# Big Water Change and Fish Up Near the Top and Breathing Heavy



## NegativeSpin (Aug 1, 2007)

I just did 3 X 60% water changes being careful to match the temperature of the water. The water parameters before the change were pH 6, Ammonia 0, nitrite 0, and nitrates 40. After the water change: pH 7, Ammonia 0, nitrite 0, nitrates 0-5 ppm. My four Pygos went into shock the first hour after the water change and were swimming a little slower than usual, breathing much heavier than usual, and drifting to the upper regions of the water and gulping for air. Can anyone explain this?

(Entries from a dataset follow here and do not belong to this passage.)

/-- DT is written by Fx15 alone and read by Fx07 alone; ST is written by Fx18 alone and read by no
instruction; both fall by one per tick while above 0; the audio collaborator reads ST (10_state.md R30). -/
def Obligations.TimersGateNoInstruction : Prop :=
  (∀ (i : Instr) (s t : State), exec i s = .next t → t.dt ≠ s.dt → ∃ x, i = .ldDtVx x) ∧
  (∀ (i : Instr) (s t : State), exec i s = .next t → t.st ≠ s.st → ∃ x, i = .ldStVx x) ∧
  (∀ (i : Instr) (s : State) (b : Byte), ∃ t t', exec i s = .next t ∧
    exec i { s with st := b } = .next t' ∧ t' = { t with st := t'.st }) ∧
  (∀ (i : Instr) (s : State) (b : Byte), (∀ x, i ≠ .ldVxDt x) → ∃ t t', exec i s = .next t ∧
    exec i { s with dt := b } = .next t' ∧ t' = { t with dt := t'.dt }) ∧
  (∀ s : State, s.tick.dt.toNat = s.dt.toNat - 1 ∧ s.tick.st.toNat = s.st.toNat - 1) ∧
  (∀ s : State, HostOp.readSoundTimer.apply s = (.soundTimer s.st, s))

/-- The key wait is entered only by an Fx0A that finds no key set, left only by a step that finds one set or
by reset, and everything survives a waiting step (60_exceptions.md R262, R259; 45_random_input_timers.md R224).
The level-sensitive entry, the resumption from Wait alone and the ending by reset are the spec's own decision
D10, log 12. This is the "only" direction; that such an Fx0A does enter and such a step and a reset do leave is
KeyWaitCompletesOrSuspends, WaitingStepResumesKeyWait and ResetSetsEveryComponent. -/
def Obligations.WaitIsEnteredAndLeftAsStated : Prop :=
  (∀ (e : Event) (s : State) (x : RegIdx), s.wait = none → (e.apply s).wait = some x →
    e = .step ∧ s.halt = none ∧ (∀ k : Fin 16, s.keys[k] = false) ∧
      ∃ w, s.fetch = some w ∧ decodeWord w = .ldVxK x) ∧
  (∀ (e : Event) (s : State) (x : RegIdx), s.wait = some x → (e.apply s).wait ≠ some x →
    (e = .step ∧ s.halt = none ∧ ∃ k : Fin 16, s.keys[k] = true) ∨ e = .host .reset) ∧
  (∀ (s : State) (x : RegIdx), s.wait = some x → (∀ k : Fin 16, s.keys[k] = false) →
    Event.step.apply s = s)

/-- The glyph ROM is never mutated: whatever steps and host operations follow, 0x000-0x04F reads as before
(10_state.md R31; 20_memory.md R63; 70_reset_and_hazards.md R280; that program writes are discarded is the
spec's own decision D4, log 6). -/
def Obligations.GlyphRomIsNeverMutated : Prop :=
  ∀ (s : State) (es : List Event) (a : Nat), a < 0x50 → (runEvents s es).mem.read a = s.mem.read a

/-! ## The invariant -/

/-- The invariant holds after reset, with no key wait and no fault record, whatever the glyph table
(10_state.md R38; its values other than PC and the glyphs are the spec's own decision D2, log 2). -/
def Obligations.InvariantHoldsAtReset : Prop :=
  ∀ g : Vector Byte Config.glyphSize, (State.resetWith g).Inv ∧ (State.resetWith g).wait = none ∧
    (State.resetWith g).halt = none

/-- Every step keeps the invariant: memory in canonical form, PC at most 0x10FE, stack slots fetchable
addresses, a wait at a fetchable PC, a record of the table (10_state.md R26, R29, R36, R37). -/
def Obligations.StepKeepsInvariant : Prop :=
  ∀ s t : State, s.Inv → step s = .next t → t.Inv

/-- Every interleaving of steps and host operations keeps the invariant (60_exceptions.md R253; the
spec's own decisions D20, D28, log 5). -/
def Obligations.EveryInterleavingKeepsInvariant : Prop :=
  ∀ (s : State) (es : List Event), s.Inv → (runEvents s es).Inv

/-- In a state of the invariant PC arithmetic never wraps: an executed instruction that does not jump leaves
PC two or four higher as a number (10_state.md R26; 40_engine_cycle.md R124). -/
def Obligations.PCNeverWraps : Prop :=
  ∀ (s t : State), s.Inv → s.halt = none → step s = .next t → t.pc.toNat ≤ 0x10FE ∧
    ((∀ w, s.fetch = some w → (∀ nnn, decodeWord w ≠ .jp nnn ∧ decodeWord w ≠ .call nnn ∧
        decodeWord w ≠ .jpV0 nnn) ∧ decodeWord w ≠ .ret) →
      t.pc.toNat = s.pc.toNat ∨ t.pc.toNat = s.pc.toNat + 2 ∨ t.pc.toNat = s.pc.toNat + 4)

/-! ## The host interface -/

/-- tick() takes one off each timer that is above 0 and changes nothing else, halted and waiting included; n
ticks take n, held at zero (60_exceptions.md R250). That a tick is defined on a halted or waiting CORE is the
spec's own decision D28 (R253; 40_engine_cycle.md R127; log 5). -/
def Obligations.TicksCountDownAndHoldAtZero : Prop :=
  ∀ (s : State) (n : Nat),
    (runEvents s (List.replicate n (.host .tick))).dt.toNat = s.dt.toNat - n ∧
    (runEvents s (List.replicate n (.host .tick))).st.toNat = s.st.toNat - n ∧
    OnlyChanges [.dt, .st] s (runEvents s (List.replicate n (.host .tick)))

/-- refreshKeys(k) overwrites all 16 entries at once, clearing stale ones, and changes nothing else
(60_exceptions.md R254). -/
def Obligations.RefreshOverwritesEveryKey : Prop :=
  ∀ (s : State) (k : Vector Bool 16),
    (∀ j : Fin 16, ((HostOp.refreshKeys k).apply s).2.keys[j] = k[j]) ∧
    OnlyChanges [.keys] s ((HostOp.refreshKeys k).apply s).2

/-- load(bytes): up to 3584 bytes go to 0x200 on and nothing else changes; one more is rejected with no change
and answers LoaderOversize with code 0x21 (60_exceptions.md R240, R256; rejecting is the spec's resolution C3
and own decision D21, log 24; the number is its own decision D14, log 15). -/
def Obligations.LoadWritesOrRejects : Prop :=
  ∀ (s : State) (bytes : List Byte), s.mem.wf →
    (3584 < bytes.length → s.load bytes = (.rejected .loaderOversize 0x21#8, s)) ∧
    (bytes.length ≤ 3584 → ∃ t, s.load bytes = (.ok, t) ∧
      (∀ k, ∀ h : k < bytes.length, t.mem.read (0x200 + k) = bytes[k]) ∧
      OnlyChanges ((List.range bytes.length).map fun k => .byte (0x200 + k)) s t)

/-- reset() from any state, a fault and a key wait included: every component at its value of 10_state.md R38,
the glyph ROM kept (70_reset_and_hazards.md R280; the values other than PC and the glyphs are the spec's own
decision D2, log 2). -/
def Obligations.ResetSetsEveryComponent : Prop :=
  ∀ s t : State, t = (HostOp.reset.apply s).2 →
    t.pc.toNat = 0x200 ∧ (∀ a < 0x50, t.mem.read a = s.mem.read a) ∧
    (∀ a, 0x50 ≤ a → t.mem.read a = 0#8) ∧ (∀ r, t.readV r = 0#8) ∧ t.i = 0#16 ∧ t.sp.val = 0 ∧
    (∀ k : Fin 16, t.stack[k] = 0#16) ∧ t.dt = 0#8 ∧ t.st = 0#8 ∧ (∀ k : Fin 16, t.keys[k] = false) ∧
    (∀ p < 2048, t.pixel p = false) ∧ t.wait = none ∧ t.halt = none ∧ t.stepResult = .executed

/-- readFramebuffer, readSoundTimer and readFault return FB, ST and Halt and change nothing
(60_exceptions.md R255, R257). readFault, and that every read is defined in every state, stand in R253's
table, the spec's own decisions D1 and D28 (log 5). -/
def Obligations.HostReadsChangeNothing : Prop :=
  ∀ s : State,
    HostOp.readFramebuffer.apply s = (.framebuffer s.fb, s) ∧
    HostOp.readSoundTimer.apply s = (.soundTimer s.st, s) ∧
    HostOp.readFault.apply s = (.fault s.halt, s) ∧
    (s.soundOn = true ↔ s.st.toNat ≠ 0)
end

My only guess is that the tap water has very little DO in it.


----------



## 77gp454 (Feb 18, 2007)

With your "before" water parameters you only needed to do one 30-50% waterchange. 3 60%s is too much. Thats why your nitrate shot down that low. Jumping from 6 to 7 in the PH probably was a shock as well. The Ph should be closer to 7 than 6. Maybe a little extra water conditioner or some water from another tank would help.


----------



## Ihavebigpiranha (Aug 19, 2004)

how did you match the water temp? using water from a water heater isn't usually good

did you dechlorinate the new water as you were adding it?


----------



## NegativeSpin (Aug 1, 2007)

Ihavebigpiranha said:


> how did you match the water temp? using water from a water heater isn't usually good
> 
> did you dechlorinate the new water as you were adding it?

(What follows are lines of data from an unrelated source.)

/-! ## Every instruction under other values -/

/-- With other values of the timers and the latch an instruction does the same and leaves those values,
except where it reads or writes one of them. -/
theorem exec_withTimersKeys (i : Instr) (hk : ReadsKeys i → k = s.keys)
    (hd : ∀ x, i = .ldVxDt x → d = s.dt) :
    ∃ u, exec i s = .next u ∧
      exec i (s.withTimersKeys d t k) = .next (u.withTimersKeys (dtAfter i s d) (stAfter i s t) k) := by
  cases i
  case ret =>
    simp only [exec, execRet, State.popAddr_withTimersKeys]
    cases s.popAddr <;> exact ⟨_, rfl, rfl⟩
  case call nnn =>
    simp only [exec, execCall, State.pushPC_withTimersKeys]
    cases s.pushPC <;> exact ⟨_, rfl, rfl⟩
  case drw | ldBVx | ldMemVx => exact withIndexAccess_withTimersKeys ..
  case ldVxMem x =>
    simp only [exec, execLdVxMem, State.writeRegsFrom_withTimersKeys]
    exact withIndexAccess_withTimersKeys ..
  case skp x => obtain rfl := hk ⟨x, by simp⟩; exact ⟨_, rfl, rfl⟩
  case sknp x => obtain rfl := hk ⟨x, by simp⟩; exact ⟨_, rfl, rfl⟩
  case ldVxK x => obtain rfl := hk ⟨x, by simp⟩; exact keyWaitResume_withTimers ..
  case ldVxDt x => obtain rfl := hd x rfl; exact ⟨_, rfl, rfl⟩
  all_goals exact ⟨_, rfl, rfl⟩

end

/-- What every instruction leaves in the timers and the latch. -/
theorem exec_timersKeys {i : Instr} {s u : State} (h : exec i s = .next u) :
    u.dt = dtAfter i s s.dt ∧ u.st = stAfter i s s.st ∧ u.keys = s.keys := by
  obtain ⟨u', hu, hw⟩ := exec_withTimersKeys s s.dt s.st s.keys i (fun _ => rfl) (fun _ _ => rfl)
  have own : (Host.Outcome.next u : Result) = .next (u'.withTimersKeys _ _ _) := h.symm.trans hw
  obtain rfl := Host.Outcome.next.inj own
  exact ⟨rfl, rfl, rfl⟩

theorem exec_withKeys {i : Instr} (hi : ¬ ReadsKeys i) (s : State) (k : Vector Bool 16) :
    ∃ u, exec i s = .next u ∧ exec i { s with keys := k } = .next { u with keys := k } := by
  obtain ⟨u, hu, hw⟩ := exec_withTimersKeys s s.dt s.st k i (absurd · hi) (fun _ _ => rfl)
  obtain ⟨hdt, hst, -⟩ := exec_timersKeys hu
  exact ⟨u, hu, by rw [← hdt, ← hst] at hw; exact hw⟩

theorem exec_withST (i : Instr) (s : State) (b : Byte) :
    ∃ u u', exec i s = .next u ∧ exec i { s with st := b } = .next u' ∧ u' = { u with st := u'.st } := by
  obtain ⟨u, hu, hw⟩ := exec_withTimersKeys s s.dt b s.keys i (fun _ => rfl) (fun _ _ => rfl)
  obtain ⟨hdt, -, hkeys⟩ := exec_timersKeys hu
  exact ⟨u, _, hu, hw, by rw [← hdt, ← hkeys]; rfl⟩

theorem exec_withDT {i : Instr} (hi : ∀ x, i ≠ .ldVxDt x) (s : State) (b : Byte) :
    ∃ u u', exec i s = .next u ∧ exec i { s with dt := b } = .next u' ∧ u' = { u with dt := u'.dt } := by
  obtain ⟨u, hu, hw⟩ := exec_withTimersKeys s b s.st s.keys i (fun _ => rfl) (fun x e => absurd e (hi x))
  obtain ⟨-, hst, hkeys⟩ := exec_timersKeys hu
  exact ⟨u, _, hu, hw, by rw [← hst, ← hkeys]; rfl⟩

/-! ## The host's operations -/

theorem toNat_countdown (b : Byte) : (countdown b).toNat = b.toNat - 1 := by
  unfold countdown
  split
  · bv_omega
  · omega

@[simp] theorem State.load_keys (s : State) (bytes : List Byte) : (s.load bytes).2.keys = s.keys := by
  unfold State.load
  split <;> rfl

/-- Only the refresh and reset write the latch. -/
theorem HostOp.apply_keys (s : State) {op : HostOp} (hr : ∀ k, op ≠ .refreshKeys k) (hz : op ≠ .reset) :
    (op.apply s).2.keys = s.keys := by
  cases op
  case refreshKeys k => exact absurd rfl (hr k)
  case reset => exact absurd rfl hz
  case load bytes => exact s.load_keys bytes
  case tick | readFramebuffer | readSoundTimer | readFault => rfl

/-! ## The statements -/

/-- Settles O48: the latch after any instruction, two runs with different latches, and the host's operations. -/
theorem inputLatchIsReadByThreeAndWrittenByNone : Obligations.InputLatchIsReadByThreeAndWrittenByNone := by
  refine ⟨fun i s t h => ?_, fun i s k hi => exec_withKeys hi s k, fun s k => rfl,
    fun s op hr hz => HostOp.apply_keys s hr hz⟩
  obtain ⟨-, -, hkeys⟩ := exec_timersKeys h
  exact hkeys

/-- Settles O49: the timers after any instruction, two runs with different timers, and the host's operations. -/
theorem timersGateNoInstruction : Obligations.TimersGateNoInstruction := by
  refine ⟨fun i s t h hne => ?_, fun i s t h hne => ?_, exec_withST, fun i s b hi => exec_withDT hi s b,
    fun s => ⟨toNat_countdown s.dt, toNat_countdown s.st⟩, fun s => rfl⟩
  · obtain ⟨hdt, -, -⟩ := exec_timersKeys h
    exact ldDtVx_of_dtAfter_ne (hdt ▸ hne)
  · obtain ⟨-, hst, -⟩ := exec_timersKeys h
    exact ldStVx_of_stAfter_ne (hst ▸ hne)

end Sys2Proof.Machine
end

I matched the temperature by touch and I didn't dechlorinate the water. The hot water heater might be a good explanation why there is less O2 in the water since it sits in the hot water heater tank at about 140 deg F. Also where I live the tap water originates from aquifers sometimes a couple hundred feet down.


----------



## leviathon13 (Sep 11, 2006)

um, never do a water change that big unless something dangerous to the fish got dumped into the tank, ie, alcohol, chemical cleaners, bleach etc. the jump in pH from 6 to 7 is huge 6 is 100 times more acid than 7 (seven being neither acid nor alkaline but neutral)seems like a small jump to us, but not to the fish, pH should only be changed in incriments of .2 /24 hrs. IMO. water changes that large, especially after not doing one for a while, can send the fish into shock, if to many paramaters change to much.the fact that you didn't dechlorinate it ( if you have municipal water that contains chlorine) is a bad thing too. chlorine burns fishes gills.


----------



## NegativeSpin (Aug 1, 2007)

leviathon13 said:


> um, never do a water change that big unless something dangerous to the fish got dumped into the tank, ie, alcohol, chemical cleaners, bleach etc. the jump in pH from 6 to 7 is huge 6 is 100 times more acid than 7 (seven being neither acid nor alkaline but neutral)seems like a small jump to us, but not to the fish, pH should only be changed in incriments of .2 /24 hrs. IMO. water changes that large, especially after not doing one for a while, can send the fish into shock, if to many paramaters change to much.the fact that you didn't dechlorinate it ( if you have municipal water that contains chlorine) is a bad thing too. chlorine burns fishes gills.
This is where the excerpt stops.